To see why this is so, consider that the capacitance of a cap is inversely proportional to the thickness of the insulator. A string of 3 equal caps in series looks like this:
-------| D |--------| D |--------| D |--------
(Let "D" represent the dielectric insulator) Now notice that the right side of the first cap is connected directly to the left side of the second cap. As well the right side of the second cap to the left side of the third. So you could simply replace the string of three with a single cap of dielectric thickness of 3:
----------| DDD |--------
Since capacitance is inversely proportional to dielectric thickness, this equivalent cap has 1/3 the capacitance of one of the original 3 caps, right? On the plus side, since you've divided the supply voltage across 3 equal caps, the voltage rating for the 3 is 3 times higher than that of one of the caps - in other words, you can use 3 15-uF, 5-volt caps in series for a 15-volt supply, but the total capacitance will only be 5uF*.
Is cool?
*Actually, in practice you should derate cap voltages by some amount, 33-50% is pretty common, so for the above example, plan on perhaps 3 7-volt caps if a single 20-30V 5uF is not available.

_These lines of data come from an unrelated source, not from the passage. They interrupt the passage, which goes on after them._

-- ==== Sys2Proof/Machine/Pipeline.lean ====
section
/-! DEFINITION. The compress and decompress commands and CTL.IDLE (44_pipeline.md R190 to R210). -/

namespace Sys2Proof.Machine

/-- C.BEGIN (R190). -/
def execCBegin (s : State) : Host.Outcome State Fault Refusal := guarded .begin compressBegin s

/-- C.STEP (R191). -/
def execCStep (s : State) : Host.Outcome State Fault Refusal := guarded .cStep compressStep s

/-- C.PASS (R192). -/
def execCPass (s : State) : Host.Outcome State Fault Refusal := guarded .begin compressPass s

/-- D.BEGIN (R200). -/
def execDBegin (s : State) : Host.Outcome State Fault Refusal := guarded .begin decompressBegin s

/-- D.STEP (R201). -/
def execDStep (s : State) : Host.Outcome State Fault Refusal := guarded .dStep decompressStep s

/-- D.PASS (R205). -/
def execDPass (s : State) : Host.Outcome State Fault Refusal := guarded .begin decompressPass s

/-- CTL.IDLE (R210): no I/O, no flush. -/
def execCtlIdle (s : State) : Host.Outcome State Fault Refusal :=
  guarded .idle (fun s => done (((clearErrorAndAccs s).setPhase .idle).setResp ⟨.ok, 0#8⟩)) s

end Sys2Proof.Machine
end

2007-01-19 13:18:54 · answer #1 · answered by Gary H 6 · 1⤊ 0⤋
I must correct a previous answer.
Two caps in series
If value of caps is x F
Series value is y
1/y = 1/x + 1/x
So if caps are 1 uF , (10^-6 F)
1/y = 1/(10^-6) + 1/(10^-6)
1/y = 10^6 + 10^6
1/y = 2 x 10^6
y = 1/(2 X 10^6)
y = 0.5 X 10^-6
value is 0.5uF
2007-01-20 05:20:01 · answer #2 · answered by efes_haze 5 · 0⤊ 0⤋
Caps in series:
Voltage is ADDED
Capacitance is lowest of the two
Caps in parallel:
Voltage is lowest of the two
Capacitance is ADDED
I.E. ----------------------------------------------
two 1uF, 10v caps in series:
Voltage is 20v
Capacitance is 1uF
two 1uF, 10v caps in parallel:
Voltage is 10v
Capacitance is 2uF
2007-01-19 16:33:48 · answer #3 · answered by Ware 2 · 0⤊ 1⤋
a conductor is working as switch ...
and no diffrence
2007-01-19 16:54:50 · answer #4 · answered by Eyad E 3 · 0⤊ 2⤋